Думалось и о Корытове. Нескладное знакомство с ним и потом бурный спор, сразу их друг против друга восстановивший, были сейчас неприятны Воропаеву. И дернул же его чорт ввязаться в дискуссию! Непосредственное впечатление редко, впрочем, бывает точным судьей, и Корытов, вероятно, гораздо лучше, чем показался в первые часы знакомства. И тем не менее Воропаев никак не мог отделаться от неприязни к этому говорливому администратору.
Ах, не стоило с ним связываться! Не стоило!..
И от мысли, что с этим Корытовым ему еще придется хлебнуть горя, становилось еще неуютнее и сиротливее.

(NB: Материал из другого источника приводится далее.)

-- ==== Sys2Proof/Laws/Region.lean ====
section
/-! SUPPORT. The coding of a region of the pool (R363): reading back what was coded gives the words coded, wherever the coder cuts its runs. -/
namespace Sys2Proof.Machine

theorem sameAs_le (w : Word) (r : List Word) : sameAs w r ≤ r.length := by
  induction r with
  | nil => simp [sameAs]
  | cons x r ih => simp only [sameAs, List.length_cons]; split <;> omega

/-- The first words of a run are copies of its word. -/
theorem take_run (w : Word) (r : List Word) (k : Nat) (h : k ≤ sameAs w r) : List.replicate k w ++ r.drop k = r := by
  induction k generalizing r with
  | zero => simp
  | succ k ih =>
    cases r with
    | nil => simp [sameAs] at h
    | cons x r =>
      simp only [sameAs] at h
      split at h
      · subst x; simp only [List.replicate_succ, List.cons_append, List.drop_succ_cons, ih r (by omega)]
      · omega

theorem runHeader_fields (kind len : Nat) (hk : kind < 4) (hl : len < 2048) :
    bitField (runHeader kind len).toNat 10 0 = len ∧ bitField (runHeader kind len).toNat 31 30 = kind := by
  simp only [bitField, runHeader, BitVec.toNat_ofNat]; omega

/-- What one record of each kind restores. -/
theorem decodeRuns_zeros (fuel len : Nat) (r : List Word) (h : len < 2048) :
    decodeRuns (fuel + 1) (runHeader 0 len :: r) = List.replicate len 0 ++ decodeRuns fuel r := by
  obtain ⟨hl, hk⟩ := runHeader_fields 0 len (by omega) h
  rw [decodeRuns]; simp only [hl, hk]

theorem decodeRuns_same (fuel len : Nat) (w : Word) (r : List Word) (h : len < 2048) :
    decodeRuns (fuel + 1) (runHeader 1 len :: w :: r) = List.replicate len w ++ decodeRuns fuel r := by
  obtain ⟨hl, hk⟩ := runHeader_fields 1 len (by omega) h
  rw [decodeRuns]; simp only [hl, hk, List.headD_cons, List.drop_succ_cons, List.drop_zero]

theorem decodeRuns_literal (fuel : Nat) (l r : List Word) (h : l.length < 2048) :
    decodeRuns (fuel + 1) (runHeader 2 l.length :: (l ++ r)) = l ++ decodeRuns fuel r := by
  obtain ⟨hl, hk⟩ := runHeader_fields 2 l.length (by omega) h
  rw [decodeRuns]; simp only [hl, hk, List.take_left', List.drop_left']

/-- Decoding undoes coding, for the words of one region and records enough for them. -/
theorem decodeRuns_codeRuns (fuel : Nat) (ws : List Word) (hf : ws.length ≤ fuel) (hw : ws.length ≤ 1024) :
    decodeRuns fuel (codeRuns fuel ws) = ws := by
  induction fuel generalizing ws with
  | zero => simp [decodeRuns, List.length_eq_zero_iff.1 (Nat.le_zero.1 hf)]
  | succ fuel ih =>
    cases ws with
    | nil => simp [codeRuns, decodeRuns]
    | cons w r =>
      simp only [List.length_cons] at hf hw
      have hs := sameAs_le w r
      have rest (k : Nat) : decodeRuns fuel (codeRuns fuel (r.drop k)) = r.drop k :=
        ih _ (by simp only [List.length_drop]; omega) (by simp only [List.length_drop]; omega)
      have hk : Config.runCut fuel % (sameAs w r + 1) ≤ sameAs w r := Nat.lt_succ_iff.1 (Nat.mod_lt _ (Nat.succ_pos _))
      have hj : Config.runCut fuel % (r.length + 1) ≤ r.length := Nat.lt_succ_iff.1 (Nat.mod_lt _ (Nat.succ_pos _))
      have run := take_run w r _ hk
      simp only [codeRuns]
      split
      · subst w
        rw [decodeRuns_zeros _ _ _ (by omega), rest]
        exact congrArg (0 :: ·) run
      · split
        · have hl : (w :: r.take (Config.runCut fuel % (r.length + 1))).length = Config.runCut fuel % (r.length + 1) + 1 := by
            simp only [List.length_cons, List.length_take]; omega
          rw [← hl, ← List.cons_append, decodeRuns_literal _ _ _ (by omega), rest, List.cons_append, List.take_append_drop]
        · rw [decodeRuns_same _ _ _ _ (by omega), rest]
          exact congrArg (w :: ·) run

end Sys2Proof.Machine
end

Туман клочьями мчался между деревьев, оставляя на их ветвях свои белесо-серые следы. Туман, туман, теперь был всюду только один туман. Дубки несли его на своих рыжих, металлических, звонких кронах, как грязные пастушьи бурки, а кусты кизила и боярышника — как платки. Даже побуревшая трава цепляла на себя белую пряжу облаков и укрывалась их ветошью. Что-то разогнало тучи с гор, и они ущельями ринулись вниз, в долины, но тут навстречу им море, — они заметались, скакнули вдоль дороги и остановились, вздрагивая и колыхаясь от любого движения воздуха.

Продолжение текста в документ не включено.